Sunday, June 24, 2007

An Introduction to Dave's CLL

People keep asking me Dave's diagnosis, Leukemia in general, and the whole cancer-of-the-blood/immune-system ball of wax. So here's the story, as I understand it, so far. (Any of my medical friends who notice factual errors - please point them out, thanks.)

White Blood Cells (WBCs) are Leukocytes, which is where the "Leuk" in "Leukemia" comes from. These cells are made in the bone marrow and circulate around the body doing their jobs. The root of the problem in Leukemia is in the bone marrow, where the cells are made.

There are several sub-categories of WBCs. Think of them as your body's military & law enforcement, and the different sub-categories are branches of the Military. WBCs normally make up about 1% of the "population" of cells in your blood. Most people recognize the need for a military, but you wouldn't want to see too many of them, getting into our daily lives. Most war zones are giant models of Leukemia in action.

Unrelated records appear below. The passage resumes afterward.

/-- DIRTY and CKPT set for a store or atomic to an address through an entry that does not show them, stage 1 first (R223). Where a leaf no
longer shows VALID the entry is dropped and the access misses at that leaf's stage, on the page that it names there (R216). -/
def State.setDirty (s : State) (e : TlbEntry) (va : Nat) : State × Option (Bool × Nat) :=
  if e.dirty then (s, none)
  else
    let same := fun (y : TlbEntry) => y.xlat.sameTag e.xlat && y.va == e.va && y.log == e.log
    let mark := fun (s : State) =>
      { s with
        cores := s.cores.map (fun c => (c.1, { c.2 with tlb := c.2.tlb.map (fun y => if same y then { y with dirty := true } else y) }))
        clusterTlb := s.clusterTlb.map (fun c => (c.1, c.2.map (fun y => if same y then { y with dirty := true } else y))) }
    if s.mem.nat e.leaf1 8 % 2 = 0 then (s.tlbDrop same, some (false, pageOf va))
    else
      let s1 := s.orEntry e.leaf1 0x220
      match e.leaf2 with
      | none => (mark s1, none)
      | some l2 => if s1.mem.nat l2 8 % 2 = 0 then (s1.tlbDrop same, some (true, pageOf (e.ipa + va % 2 ^ e.log))) else (mark (s1.orEntry l2 0x220), none)

/-- A counter raised by one, saturating (R238). -/
def satUp (w : Word) : Word := if w = 0xFFFFFFFF then w else w + 1

/-- An uncorrectable error counted in a partition's Uncorrected counter (Table 13.2). -/
def State.countUe (s : State) (part : Nat) : State := s.modPart part (fun p => { p with uncorrected := satUp p.uncorrected })

/-! ### Walkers (R215, R224) -/

/-- Whether a translation of a context falls under an invalidation by its tags. -/
def InvSpec.tags (i : InvSpec) (x : Xlat) : Bool :=
  x.part == i.part && x.vf == i.vf && (match i.kind with | .va | .asid => x.asid == i.asid | _ => true)

/-- Whether a translation matches an invalidation (R228). -/
def InvSpec.drops (i : InvSpec) (e : TlbEntry) : Bool :=
  i.tags e.xlat &&
    (match i.kind with
      | .va => i.addr / 2 ^ e.log == e.va / 2 ^ e.log
      | .ipa => e.leaf2.isSome && i.addr / 2 ^ e.log2 == e.ipa / 2 ^ e.log2
      | _ => true)

/-- Whether a walk that ends so has found a translation which an invalidation posted since it began matches. -/
def Walk.matched (w : Walk) (e : WalkEnd) : Bool := match e with | .ok e => w.drops.any (fun i => i.drops e) | _ => false

/-- Whether what a walk has found is not to be used any more (R215). -/
def Walk.stale (w : Walk) : Bool := w.done.any w.matched

/-- The die of a core. -/
def dieOf (core : Nat) : Nat := core / (Config.coresPerCluster * Config.clustersPerDie)

/-- Whether a walk serves a page of a context on a die. -/
def Walk.serves (w : Walk) (x : Xlat) (va die : Nat) : Bool :=
  w.xlat == x && pageOf w.va == pageOf va && dieOf w.core == die && w.done.isNone

/-- The delay of a walk under the default schedule: 50 cycles for each read of the deepest walk (R224, log 8). -/
def walkDelay (x : Xlat) : Nat := if x.s2root = 0 then 150 else 750

/-- A walk asked for: shared with one in flight for the page from any core of the die, or begun (R224). A walk begun while all
32 walkers are busy is due after the walk it waits for. `marks` is whether the access sets ACCESSED. Answers its number. -/
def State.askWalk (s : State) (core : Nat) (x : Xlat) (va : Nat) (marks : Bool) (who : WalkFor) : State × Nat :=
  match s.walks.find? (fun w => w.serves x va (dieOf core)) with
  | some w =>
    ({ s with walks := s.walks.map (fun y => if y.id = w.id then { y with waits := y.waits ++ [who], marks := y.marks || marks } else y) }, w.id)
  | none =>
    let busy := s.walks.filter (fun w => dieOf w.core == dieOf core && w.done.isNone)
    let from_ := if busy.length < 32 then s.cycle else (((busy.map Walk.due).reverse.drop 31).headD s.cycle)
    ({ s with
       uid := s.uid + 1
       walks := s.walks ++ [{ id := s.uid, xlat := x, va := va, core := core, waits := [who], due := from_ + walkDelay x, marks := marks,
                              drops := [], done := none }] }, s.uid)

/-- The translations that satisfy a test used no more: they leave every TLB, and what waits for a walk that found one walks again. -/
def State.forget (s : State) (f : TlbEntry → Bool) : State :=
  let s := s.tlbDrop f
  { s with walks := s.walks.map (fun (w : Walk) =>
      match w.done with
      | some (.ok e) => if f e then { w with done := none, due := s.cycle + walkDelay w.xlat } else w
      | _ => w) }

/-- The outcome a walk ends with is remembered for bundles alone; a walk that no bundle waits for is forgotten. -/
def State.dropWalks (s : State) (ids : List Nat) (bundle : Nat) : State :=
  { s with walks := s.walks.filterMap (fun w =>
      if ids.contains w.id then
        let rest := w.waits.filter (fun x => x != .bundle bundle)
        if w.done.isSome && rest.isEmpty then none else some { w with waits := rest }
      else some w) }

/-! ### Page requests (R216, R226, R227) -/

/-- Whether a queue is disabled: LOG outside 4 to 16, or a base that is not a multiple of 64. -/
def PageQueue.disabled (q : PageQueue) : Bool :=
  let log := natBits q.cfg.toNat 0 5
  log < 4 || 16 < log || q.base.toNat % 64 != 0

/-- The entries of a ring. -/
def PageQueue.entries (q : PageQueue) : Nat := 2 ^ natBits q.cfg.toNat 0 5

/-- Whether the request ring is full. -/
def PageQueue.full (q : PageQueue) : Bool := q.entries ≤ (q.reqTail - q.reqHead).toNat

/-- The first ID from `id` on that no outstanding request holds; `n` tries suffice. -/
def freeId (used : List (BitVec 16)) (id : BitVec 16) : Nat → BitVec 16
  | 0 => id
  | n + 1 => if used.contains id then freeId used (id + 1) n else id

/-- The 32 bytes of a page request (Table 12.4). -/
def reqEntry (q : QKey) (id : BitVec 16) (r : PageReq) : List Byte :=
  leBytes id.toNat 2 ++ leBytes (r.kind + (if q.s2 then 16 else 0)) 2 ++ leBytes q.vf 1 ++ leBytes q.part 1 ++ leBytes r.core 2
    ++ leBytes r.page 8 ++ leBytes (if q.s2 then 0 else r.asid.toNat) 2 ++ List.replicate 14 0

/-- One held request posted, when the ring has room and an ID is free (R226). -/
def State.postOne (s : State) (k : QKey) : Option State :=
  let q := s.queue k
  match q.reqs.find? (fun r => r.id.isNone) with
  | none => none
  | some r =>
    let used := q.reqs.filterMap PageReq.id
    if q.full || q.disabled || 65536 ≤ used.length then none
    else
      let id := freeId (used.map (BitVec.ofNat 16)) q.nextId (used.length + 1)
      let at_ := q.base.toNat + 32 * (q.reqTail.toNat % q.entries)
      let s := s.devicePut at_ (reqEntry k id r)
      let taken := id :: used.map (BitVec.ofNat 16)
      some ((s.modQueue k (fun q =>
        { q with reqTail := q.reqTail + 1, nextId := freeId taken (id + 1) taken.length
                 reqs := (q.reqs.takeWhile (fun y => y.id.isSome)) ++ [{ r with id := some id.toNat }]
                   ++ ((q.reqs.dropWhile (fun y => y.id.isSome)).drop 1) })).emit (.pageNotify k))

/-- Every held request that can be posted. -/
def State.postHeld (s : State) (k : QKey) : Nat → State
  | 0 => s
  | n + 1 => match s.postOne k with | some s' => State.postHeld s' k n | none => s

/-- A page request for a missed page: joined with one outstanding from the core, or new, posted at once when the ring has room
and nothing is held before it (R216, R226). For a frame being moved nothing goes to the queue (R231). -/
def State.pageRequest (s : State) (x : Xlat) (core kind : Nat) (s2 : Bool) (page : Nat) : State :=
  let k : QKey := ⟨x.part, x.vf.toNat, s2⟩
  let asid := if s2 then 0 else x.asid
  let q := s.queue k
  if s.frozen x s2 page || q.reqs.any (fun r => r.page == page && r.core == core && r.asid == asid) then s
  else
    (s.modQueue k (fun q => { q with reqs := q.reqs ++ [{ id := none, kind := kind, page := page, core := core, asid := asid }] })).postHeld
      k 1
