-- ==== Sys2Proof/Machine/Memory.lean ====
section
/-! DEFINITION. The memory side (spec/08, spec/09): where an address lands, home slices, stamps, history, the L1, scratchpads,
range locks, and what a store, a load, an as-of load and an atomic do at the place where they take effect. -/

namespace Sys2Proof.Machine

/-! ### Where an address lands (R153 to R155) -/

/-- What an effective address names. -/
inductive Target where
  | glb (va : Nat)
  | own (off : Nat)
  | clw (q off : Nat)
  | mir (m off : Nat)
  | par (off : Nat)
  | bad
deriving DecidableEq, Repr

/-- The fields of a space's row of Table 9.1. -/
def targetFields (sp : Space) (ea : Nat) : Target :=
  let low := ea % 2 ^ 56
  match sp with
  | .glb => if natBit ea 55 then .bad else .glb low
  | .own => if low / 2 ^ 20 = 0 then .own low else .bad
  | .clw => if low / 2 ^ 22 = 0 then .clw (natBits ea 20 2) (ea % 2 ^ 20) else .bad
  | .mir => if low / 2 ^ 22 = 0 then .mir (natBits ea 20 2) (ea % 2 ^ 20) else .bad
  | .par => if ea / 2 ^ 17 = 0 then .par ea else .bad

/-- The space a generic address's top byte names. -/
def spaceOfTop (t : Nat) : Option Space :=
  match t with
  | 0x00 => some .glb
  | 0xFD => some .mir
  | 0xFE => some .clw
  | 0xFF => some .own
  | _ => none

/-- An address decoded under a SPACE field (R155). -/
def decodeAddr (sp : Space) (ea : Dword) : Target :=
  let a := ea.toNat
  let top := a / 2 ^ 56
  match sp with
  | .glb => match spaceOfTop top with | some x => targetFields x a | none => .bad
  | .par => targetFields .par a
  | sp => if top = 0 || spaceOfTop top == some sp then targetFields sp a else .bad

/-- The area in which an offset falls when areas lie side by side in a list's order, and the byte it names. -/
def areaSpot (off : Nat) : List GroupArea → Option (GroupArea × Nat)
  | [] => none
  | a :: rest => if off < a.size then some (a, a.base + off) else areaSpot (off - a.size) rest

/-- The scratchpad byte of a core at an offset of a group's area on it (R154): the areas of the group's blocks there, in increasing
identifier. An area that another group's block has taken over (R31) is no part of it any more. -/
def State.groupByte (s : State) (g core off : Nat) : Option Nat :=
  match Tab.find s.groups g with
  | none => none
  | some x =>
    (areaSpot off (sortBy GroupArea.id (x.areas.filter (fun a => a.core == core)))).bind (fun a =>
      if (Tab.find s.blocks a.1.block).all (fun b => b.group == g) then some a.2 else none)

/-- The mirror window `m` of a launch record, when it is defined (R300). -/
def Record.window (r : Record) (m : Nat) : Option Mirror := (r.mirrors[m]?).bind (fun w => if w.size = 0 then none else some w)

/-- The package core of an index within a cluster. -/
def clusterCore (cluster q : Nat) : Nat := cluster * Config.coresPerCluster + q

/-- Whether a core is a member of a mirror window (Table 17.5). -/
def Mirror.member (w : Mirror) (core : Nat) : Bool := decide (w.first ≤ core) && w.mask.getLsbD (core - w.first)

/-- The cores of a mirror window. -/
def Mirror.members (w : Mirror) : List Nat := ((List.range 16).filter (fun i => w.mask.getLsbD i)).map (fun i => w.first + i)

/-- The area of the launch's lowest-identified block of one copy resident on a core, as base and size (R301). -/
def State.mirrorArea (s : State) (launch core : Nat) (shadow : Bool) : Option (Nat × Nat) :=
  let bs := s.blocks.filter (fun b => b.2.launch == launch && b.2.shadow == shadow && (Tab.find b.2.areas core).isSome)
  match bs with
  | [] => none
  | b :: rest =>
    let low := rest.foldl (fun m x => if x.2.id < m.2.id then x else m) b
    (Tab.find low.2.areas core).map (fun a => (a, low.2.size))

/-- A core of a cluster group's primary copy, as the shadow copy names it: the same core of the shadow's cluster (R319). -/
def State.shadowCore (s : State) (launch core : Nat) : Nat :=
  match s.groups.find? (fun g => g.2.launch == launch && !g.2.shadow && g.2.cluster == core / Config.coresPerCluster) with
  | none => core
  | some g =>
    match g.2.partner.bind (fun q => Tab.find s.groups q) with
    | none => core
    | some q => clusterCore q.cluster (core % Config.coresPerCluster)

/-- The cores of a mirror window as one copy of a launch names them. -/
def State.mirrorCores (s : State) (launch : Nat) (w : Mirror) (shadow : Bool) : List Nat :=
  if shadow then w.members.map (s.shadowCore launch) else w.members

/-- The scratchpad byte a target names on a core: the core and its scratchpad address, and whether the byte lies in an area;
`none` when a check of Table 9.1 fails. A mirror window names its bytes on the issuing core, a member (R301). -/
def State.scratchPlace (s : State) (block core : Nat) (rcd : Record) (t : Target) : Option (Nat × Nat × Bool) :=
  match Tab.find s.blocks block with
  | none => none
  | some b =>
    match t with
    | .own off => (Tab.find b.areas core).bind (fun base => if off < b.size then some (core, base + off, true) else none)
    | .clw q off =>
      let c := clusterCore (core / Config.coresPerCluster) q
      (s.groupByte b.group c off).map (fun a => (c, a, true))
    | .mir m off =>
      match rcd.window m with
      | none => none
      | some w =>
        if off < w.size && (s.mirrorCores b.launch w b.shadow).contains core then
          match s.mirrorArea b.launch core b.shadow with
          | none => none
          | some a => some (core, a.1 + w.base + off, decide (w.base + off < a.2))
        else none
    | _ => none

/-! ### The tick (R165, R166) -/

/-- Whether the reference tick is held (R166). -/
def State.tickHeld (s : State) : Bool := s.hold.getLsbD 63

/-- SETTLED as R165 computes it: the greatest value of the tick below the least logical tick. -/
def State.settleValue (s : State) : Dword :=
  let t := (List.range Config.slices).foldl (fun m n => min m (s.sliceTick n)) (s.sliceTick 0)
  BitVec.ofNat 64 ((t - 1) * 65536 + 65535)

/-! ### History (R168 to R173) -/

/-- Capacity of a partition's pool and spill area. -/
def Partition.cap (p : Partition) : Nat := p.poolSize + p.spillSize

/-- Entries that count toward the capacity. -/
def Partition.live (p : Partition) : Nat := (p.pool.filter (fun e => !e.freed)).length

/-- The colour mask of a partition's entry word (Table 13.1). -/
def Partition.colour (p : Partition) : BitVec 8 := p.entry.extractLsb' 16 8

/-- Whether an as-of load in flight still needs an entry that is being freed (R200). -/
def State.asofNeeds (s : State) (part : Nat) (later : Dword) : Bool :=
  s.reqs.any (fun r =>
    match r.kind with
    | .asof _ st => decide (st.toNat < later.toNat) && (((Tab.find s.launches r.launch).map (fun l => l.xlat.part == part)).getD false)
    | _ => false)

/-- The oldest live entry freed, HORIZON raised to the stamp of the version that superseded it (R172). -/
def State.freeOldest (s : State) (part : Nat) : State :=
  match (s.part part).pool.find? (fun e => !e.freed) with
  | none => s
  | some e =>
    let keep := s.asofNeeds part e.later
    s.modPart part (fun p =>
      { p with
        horizon := umax p.horizon e.later
        pool := if keep then p.pool.map (fun y => if y.num = e.num then { y with freed := true } else y)
                else p.pool.filter (fun y => y.num != e.num) })

/-- Freed entries that no as-of walk needs any more leave the pool. -/
def State.purgePool (s : State) (part : Nat) : State :=
  s.modPart part (fun p => { p with pool := p.pool.filter (fun e => !e.freed || s.asofNeeds part e.later) })

/-- Entries beyond the pool's own size, oldest first, lie in the spill area (R170). -/
def markSpill (size : Nat) (l : List HistEntry) : List HistEntry :=
  (l.zipIdx).map (fun e => { e.1 with spilled := decide (e.2 + size < l.length) })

Red Blood Cells are the long-haul truckers, carrying vital stuff back and forth around the whole body. Platelets are the construction workers, and highway maintenance crews, fixing the infrastructure. These guys are often part of the collateral damage when the WBCs get out of control. This is the case with Dave - right now, there just aren't enough truckers or maintenance crews to keep up with demand.

The different branches of the White Blood Cell (military) are:

Neutrophils (Army, Navy, & Air Force) - the first responders, the grunts. They go after bacteria and fungi. They make up 65% of the WBC military. They take large casualties at the site of conflicts, and their dead bodies are the main component of pus.

Lymphocytes (FBI & the CIA) - They infiltrate other cells in the body, looking for terrorists (intracellular pathogens and viruses) and organized crime (cancer.) They also carry out assassinations on wacko cells. They are the second-largest category, and usually make up about 25% of the WBCs. There are two sub-categories of Lymphocytes: B-cells & T-cells. In CLL (Dave's cancer,) it's the B-cells that are causing the problems. More about them later.

Basophils & Eosinophils (IRS, ATF, & EPA enforcement) - Small number of specialized cells that focus on parasites and allergens.

Monocytes & Macrophages (MPs and interrogators) - Besides ordinary defensive activities, these cells also gather information on the enemy when they take them into custody, and then this information is passed along to the Lymphocytes, who use it to tailor specific defenses.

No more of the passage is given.